■ **WHAT IS NEEDED**: Only the lines below, from the one with "it takes. -/" through the one with "decode .action [3, 0x09]", are to be written out, exactly.

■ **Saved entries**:
===============

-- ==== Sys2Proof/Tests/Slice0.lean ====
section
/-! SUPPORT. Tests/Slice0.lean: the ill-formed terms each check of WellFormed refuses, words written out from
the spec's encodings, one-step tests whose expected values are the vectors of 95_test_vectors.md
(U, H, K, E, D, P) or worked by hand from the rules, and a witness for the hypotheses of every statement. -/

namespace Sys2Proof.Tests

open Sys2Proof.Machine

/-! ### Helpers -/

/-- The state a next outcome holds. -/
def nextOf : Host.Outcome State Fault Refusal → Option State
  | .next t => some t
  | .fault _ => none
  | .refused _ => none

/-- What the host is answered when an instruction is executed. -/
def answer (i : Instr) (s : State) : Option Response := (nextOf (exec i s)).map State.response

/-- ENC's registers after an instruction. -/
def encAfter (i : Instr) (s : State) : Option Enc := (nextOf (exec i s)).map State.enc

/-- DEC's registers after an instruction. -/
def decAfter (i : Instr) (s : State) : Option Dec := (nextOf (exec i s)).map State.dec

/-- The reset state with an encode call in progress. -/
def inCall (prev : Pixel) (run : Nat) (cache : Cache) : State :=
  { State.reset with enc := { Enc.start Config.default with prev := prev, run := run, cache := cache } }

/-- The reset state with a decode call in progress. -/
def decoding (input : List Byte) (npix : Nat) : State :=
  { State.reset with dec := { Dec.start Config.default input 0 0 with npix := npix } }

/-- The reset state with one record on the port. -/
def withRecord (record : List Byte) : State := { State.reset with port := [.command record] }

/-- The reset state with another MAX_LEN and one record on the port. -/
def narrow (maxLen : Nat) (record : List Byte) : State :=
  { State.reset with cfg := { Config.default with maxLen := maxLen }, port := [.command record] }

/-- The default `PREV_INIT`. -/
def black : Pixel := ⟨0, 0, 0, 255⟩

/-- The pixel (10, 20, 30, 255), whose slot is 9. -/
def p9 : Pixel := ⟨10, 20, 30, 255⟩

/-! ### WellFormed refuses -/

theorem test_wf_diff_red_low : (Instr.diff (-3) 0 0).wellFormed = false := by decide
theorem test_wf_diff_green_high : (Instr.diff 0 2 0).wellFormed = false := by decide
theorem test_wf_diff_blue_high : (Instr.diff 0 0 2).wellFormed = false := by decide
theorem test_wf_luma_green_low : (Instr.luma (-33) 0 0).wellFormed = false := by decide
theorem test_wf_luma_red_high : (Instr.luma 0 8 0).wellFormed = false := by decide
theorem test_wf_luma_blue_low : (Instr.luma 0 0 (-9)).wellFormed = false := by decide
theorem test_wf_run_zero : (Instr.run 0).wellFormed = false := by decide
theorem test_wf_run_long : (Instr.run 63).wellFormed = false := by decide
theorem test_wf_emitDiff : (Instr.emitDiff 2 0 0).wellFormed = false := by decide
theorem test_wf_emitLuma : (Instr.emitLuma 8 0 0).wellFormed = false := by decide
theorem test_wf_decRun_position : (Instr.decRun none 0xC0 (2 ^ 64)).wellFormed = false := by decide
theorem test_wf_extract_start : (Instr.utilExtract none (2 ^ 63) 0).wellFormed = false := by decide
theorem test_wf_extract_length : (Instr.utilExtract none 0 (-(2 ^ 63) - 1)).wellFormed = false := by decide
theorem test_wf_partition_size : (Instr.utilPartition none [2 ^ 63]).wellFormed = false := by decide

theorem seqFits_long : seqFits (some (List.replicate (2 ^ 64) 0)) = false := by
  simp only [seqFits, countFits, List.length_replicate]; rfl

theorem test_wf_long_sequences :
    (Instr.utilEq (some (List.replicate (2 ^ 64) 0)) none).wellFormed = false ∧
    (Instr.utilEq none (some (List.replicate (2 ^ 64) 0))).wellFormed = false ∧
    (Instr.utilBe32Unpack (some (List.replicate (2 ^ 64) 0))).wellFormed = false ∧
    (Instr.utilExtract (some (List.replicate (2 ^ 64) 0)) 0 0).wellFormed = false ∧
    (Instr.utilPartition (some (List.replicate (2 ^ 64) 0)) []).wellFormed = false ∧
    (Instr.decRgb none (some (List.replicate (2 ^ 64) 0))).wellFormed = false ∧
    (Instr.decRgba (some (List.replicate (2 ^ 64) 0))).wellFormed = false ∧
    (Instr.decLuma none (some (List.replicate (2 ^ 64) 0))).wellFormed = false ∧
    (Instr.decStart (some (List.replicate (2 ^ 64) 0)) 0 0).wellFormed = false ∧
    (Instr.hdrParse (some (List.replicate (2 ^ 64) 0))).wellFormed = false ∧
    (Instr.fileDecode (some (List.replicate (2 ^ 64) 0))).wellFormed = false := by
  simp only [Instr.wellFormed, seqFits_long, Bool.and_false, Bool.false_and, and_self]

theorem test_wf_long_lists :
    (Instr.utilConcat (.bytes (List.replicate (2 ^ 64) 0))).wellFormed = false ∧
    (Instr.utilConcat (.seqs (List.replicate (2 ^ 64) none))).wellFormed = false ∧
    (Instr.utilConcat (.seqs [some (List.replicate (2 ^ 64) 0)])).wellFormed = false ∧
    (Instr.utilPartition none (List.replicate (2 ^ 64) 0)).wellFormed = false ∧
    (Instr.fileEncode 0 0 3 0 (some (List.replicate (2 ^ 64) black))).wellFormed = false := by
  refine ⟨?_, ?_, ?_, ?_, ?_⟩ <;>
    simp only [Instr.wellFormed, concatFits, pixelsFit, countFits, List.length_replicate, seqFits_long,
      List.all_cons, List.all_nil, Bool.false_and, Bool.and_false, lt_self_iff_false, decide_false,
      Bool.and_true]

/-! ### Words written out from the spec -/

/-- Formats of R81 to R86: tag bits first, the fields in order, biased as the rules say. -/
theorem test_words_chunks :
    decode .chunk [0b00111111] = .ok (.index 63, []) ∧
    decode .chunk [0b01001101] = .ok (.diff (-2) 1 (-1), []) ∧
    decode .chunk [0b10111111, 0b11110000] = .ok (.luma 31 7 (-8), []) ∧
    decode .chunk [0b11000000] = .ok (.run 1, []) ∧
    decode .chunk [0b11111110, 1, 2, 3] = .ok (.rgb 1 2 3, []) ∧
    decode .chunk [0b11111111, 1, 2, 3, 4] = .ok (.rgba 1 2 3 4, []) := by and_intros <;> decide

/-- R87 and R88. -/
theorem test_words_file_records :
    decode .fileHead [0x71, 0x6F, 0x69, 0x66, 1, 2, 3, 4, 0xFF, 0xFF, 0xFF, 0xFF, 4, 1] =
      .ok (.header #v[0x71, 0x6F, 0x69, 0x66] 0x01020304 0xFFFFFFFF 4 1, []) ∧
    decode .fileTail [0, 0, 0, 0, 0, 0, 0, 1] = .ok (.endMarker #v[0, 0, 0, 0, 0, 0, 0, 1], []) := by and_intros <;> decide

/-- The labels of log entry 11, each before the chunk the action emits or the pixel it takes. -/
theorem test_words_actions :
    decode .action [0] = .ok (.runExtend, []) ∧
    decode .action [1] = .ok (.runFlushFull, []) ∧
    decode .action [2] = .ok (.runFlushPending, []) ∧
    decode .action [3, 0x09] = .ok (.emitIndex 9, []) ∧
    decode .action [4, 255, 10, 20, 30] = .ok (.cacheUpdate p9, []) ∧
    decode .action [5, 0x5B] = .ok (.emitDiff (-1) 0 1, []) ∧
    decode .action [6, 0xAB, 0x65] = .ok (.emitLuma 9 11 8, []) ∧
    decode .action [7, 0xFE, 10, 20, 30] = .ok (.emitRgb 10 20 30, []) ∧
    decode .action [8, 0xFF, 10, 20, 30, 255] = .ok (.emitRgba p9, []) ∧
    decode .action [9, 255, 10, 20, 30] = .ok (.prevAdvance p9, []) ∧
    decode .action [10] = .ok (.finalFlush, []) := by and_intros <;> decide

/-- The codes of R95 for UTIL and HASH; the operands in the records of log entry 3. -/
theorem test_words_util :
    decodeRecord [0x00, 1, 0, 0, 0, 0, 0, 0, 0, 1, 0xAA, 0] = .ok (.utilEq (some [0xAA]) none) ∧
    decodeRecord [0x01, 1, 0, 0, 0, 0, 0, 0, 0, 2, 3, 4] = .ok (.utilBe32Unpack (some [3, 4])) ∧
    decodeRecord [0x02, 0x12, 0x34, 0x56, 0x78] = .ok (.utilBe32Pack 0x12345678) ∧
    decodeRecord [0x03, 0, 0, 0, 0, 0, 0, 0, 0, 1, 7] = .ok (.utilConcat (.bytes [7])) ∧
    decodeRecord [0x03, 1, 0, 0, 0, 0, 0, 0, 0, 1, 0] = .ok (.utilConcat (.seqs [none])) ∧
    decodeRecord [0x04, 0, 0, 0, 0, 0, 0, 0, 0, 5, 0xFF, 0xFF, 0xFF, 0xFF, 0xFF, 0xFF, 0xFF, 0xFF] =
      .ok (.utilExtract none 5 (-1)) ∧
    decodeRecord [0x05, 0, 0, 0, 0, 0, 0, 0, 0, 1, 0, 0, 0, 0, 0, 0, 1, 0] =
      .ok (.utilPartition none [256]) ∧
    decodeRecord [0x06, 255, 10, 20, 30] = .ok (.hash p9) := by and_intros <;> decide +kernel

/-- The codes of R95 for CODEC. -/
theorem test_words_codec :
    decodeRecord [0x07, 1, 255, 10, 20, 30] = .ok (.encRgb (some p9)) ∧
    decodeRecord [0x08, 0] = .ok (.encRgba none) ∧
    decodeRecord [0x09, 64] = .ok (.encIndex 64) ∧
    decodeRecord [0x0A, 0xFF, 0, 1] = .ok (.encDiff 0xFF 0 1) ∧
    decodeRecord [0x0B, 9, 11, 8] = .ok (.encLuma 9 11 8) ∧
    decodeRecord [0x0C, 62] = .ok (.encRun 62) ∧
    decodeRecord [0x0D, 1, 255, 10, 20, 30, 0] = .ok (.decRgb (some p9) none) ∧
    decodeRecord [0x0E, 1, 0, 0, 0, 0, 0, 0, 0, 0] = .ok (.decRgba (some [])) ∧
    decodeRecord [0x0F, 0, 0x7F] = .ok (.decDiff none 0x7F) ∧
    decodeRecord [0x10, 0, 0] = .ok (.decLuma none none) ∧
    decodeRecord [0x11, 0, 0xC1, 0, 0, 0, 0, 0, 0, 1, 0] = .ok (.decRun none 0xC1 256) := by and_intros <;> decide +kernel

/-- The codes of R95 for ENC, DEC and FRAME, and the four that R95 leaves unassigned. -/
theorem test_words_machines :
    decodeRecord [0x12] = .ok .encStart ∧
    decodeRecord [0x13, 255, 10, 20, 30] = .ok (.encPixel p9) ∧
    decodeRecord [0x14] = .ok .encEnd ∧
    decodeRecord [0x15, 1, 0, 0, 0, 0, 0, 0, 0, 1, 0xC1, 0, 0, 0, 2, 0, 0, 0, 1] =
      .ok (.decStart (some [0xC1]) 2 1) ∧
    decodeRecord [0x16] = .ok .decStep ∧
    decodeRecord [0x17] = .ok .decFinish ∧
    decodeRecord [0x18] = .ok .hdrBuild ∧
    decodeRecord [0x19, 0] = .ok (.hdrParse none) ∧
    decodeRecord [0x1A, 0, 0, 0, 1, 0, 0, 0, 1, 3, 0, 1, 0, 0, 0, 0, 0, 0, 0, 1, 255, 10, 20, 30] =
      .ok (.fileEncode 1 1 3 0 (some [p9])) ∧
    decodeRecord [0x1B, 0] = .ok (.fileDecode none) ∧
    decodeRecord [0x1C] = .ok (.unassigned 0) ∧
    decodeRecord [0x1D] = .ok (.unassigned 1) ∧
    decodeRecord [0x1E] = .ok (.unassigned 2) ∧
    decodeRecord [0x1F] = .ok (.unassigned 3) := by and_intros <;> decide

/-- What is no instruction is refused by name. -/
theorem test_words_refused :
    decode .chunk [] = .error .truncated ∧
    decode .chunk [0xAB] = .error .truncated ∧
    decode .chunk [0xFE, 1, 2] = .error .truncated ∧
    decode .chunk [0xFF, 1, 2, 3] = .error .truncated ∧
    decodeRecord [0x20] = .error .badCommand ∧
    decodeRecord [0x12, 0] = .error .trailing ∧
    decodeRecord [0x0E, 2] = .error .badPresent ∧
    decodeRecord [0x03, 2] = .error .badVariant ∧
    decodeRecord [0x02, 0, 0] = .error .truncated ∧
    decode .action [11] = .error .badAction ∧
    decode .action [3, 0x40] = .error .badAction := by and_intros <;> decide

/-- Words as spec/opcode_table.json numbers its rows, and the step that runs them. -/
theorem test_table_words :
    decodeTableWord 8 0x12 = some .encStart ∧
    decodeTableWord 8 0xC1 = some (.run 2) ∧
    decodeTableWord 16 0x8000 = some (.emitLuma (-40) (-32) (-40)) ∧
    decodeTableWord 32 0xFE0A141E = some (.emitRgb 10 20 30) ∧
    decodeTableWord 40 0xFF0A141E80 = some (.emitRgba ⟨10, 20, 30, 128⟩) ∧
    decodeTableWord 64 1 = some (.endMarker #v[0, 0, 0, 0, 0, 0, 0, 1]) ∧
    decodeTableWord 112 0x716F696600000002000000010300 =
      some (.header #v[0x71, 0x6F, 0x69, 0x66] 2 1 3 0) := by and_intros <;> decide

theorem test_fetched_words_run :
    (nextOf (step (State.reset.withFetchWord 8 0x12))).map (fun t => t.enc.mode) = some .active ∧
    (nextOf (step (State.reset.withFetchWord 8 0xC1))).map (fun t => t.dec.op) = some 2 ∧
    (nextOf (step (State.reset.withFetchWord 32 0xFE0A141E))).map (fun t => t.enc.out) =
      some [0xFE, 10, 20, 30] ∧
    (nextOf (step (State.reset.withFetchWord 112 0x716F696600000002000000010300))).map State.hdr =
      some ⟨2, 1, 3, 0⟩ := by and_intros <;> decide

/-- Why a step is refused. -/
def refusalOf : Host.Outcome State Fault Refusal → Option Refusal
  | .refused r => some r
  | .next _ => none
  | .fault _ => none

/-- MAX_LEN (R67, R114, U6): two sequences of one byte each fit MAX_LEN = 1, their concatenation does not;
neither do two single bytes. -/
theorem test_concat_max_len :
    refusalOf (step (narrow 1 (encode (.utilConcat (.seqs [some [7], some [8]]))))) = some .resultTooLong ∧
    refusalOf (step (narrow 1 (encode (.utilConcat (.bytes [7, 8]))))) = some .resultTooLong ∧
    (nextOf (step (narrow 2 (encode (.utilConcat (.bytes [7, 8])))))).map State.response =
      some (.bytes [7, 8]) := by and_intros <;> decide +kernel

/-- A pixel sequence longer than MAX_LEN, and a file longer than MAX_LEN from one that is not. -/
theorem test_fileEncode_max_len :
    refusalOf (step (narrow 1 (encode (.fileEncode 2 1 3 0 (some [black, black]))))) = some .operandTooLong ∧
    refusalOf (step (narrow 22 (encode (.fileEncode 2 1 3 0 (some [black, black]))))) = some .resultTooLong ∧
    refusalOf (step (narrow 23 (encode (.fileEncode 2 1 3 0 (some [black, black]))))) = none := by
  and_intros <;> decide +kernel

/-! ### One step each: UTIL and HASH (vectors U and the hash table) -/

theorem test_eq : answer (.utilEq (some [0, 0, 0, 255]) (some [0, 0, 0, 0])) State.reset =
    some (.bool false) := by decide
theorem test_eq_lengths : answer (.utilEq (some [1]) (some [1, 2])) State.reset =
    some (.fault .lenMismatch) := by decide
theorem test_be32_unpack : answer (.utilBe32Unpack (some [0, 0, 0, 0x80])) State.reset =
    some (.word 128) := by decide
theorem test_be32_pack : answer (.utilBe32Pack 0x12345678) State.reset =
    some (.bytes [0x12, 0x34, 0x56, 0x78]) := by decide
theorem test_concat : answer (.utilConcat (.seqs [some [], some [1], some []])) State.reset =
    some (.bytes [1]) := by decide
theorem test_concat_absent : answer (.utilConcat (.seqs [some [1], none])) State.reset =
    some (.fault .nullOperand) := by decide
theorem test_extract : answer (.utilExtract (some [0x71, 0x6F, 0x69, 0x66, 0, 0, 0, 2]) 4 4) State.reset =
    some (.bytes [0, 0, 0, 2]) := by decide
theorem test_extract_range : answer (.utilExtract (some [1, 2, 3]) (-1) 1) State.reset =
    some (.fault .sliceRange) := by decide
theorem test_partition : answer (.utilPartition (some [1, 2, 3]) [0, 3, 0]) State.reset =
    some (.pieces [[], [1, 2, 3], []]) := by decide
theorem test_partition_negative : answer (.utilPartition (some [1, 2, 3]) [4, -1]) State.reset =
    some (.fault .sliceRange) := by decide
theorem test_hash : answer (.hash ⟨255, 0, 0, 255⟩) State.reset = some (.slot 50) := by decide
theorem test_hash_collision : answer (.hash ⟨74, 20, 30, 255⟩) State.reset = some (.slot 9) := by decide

===============

■ **SOLUTION**:
/-- The labels of log entry 11, each before the chunk the action emits or the pixel it takes. -/
theorem test_words_actions :
    decode .action [0] = .ok (.runExtend, []) ∧
    decode .action [1] = .ok (.runFlushFull, []) ∧
    decode .action [2] = .ok (.runFlushPending, []) ∧
    decode .action [3, 0x09] = .ok (.emitIndex 9, []) ∧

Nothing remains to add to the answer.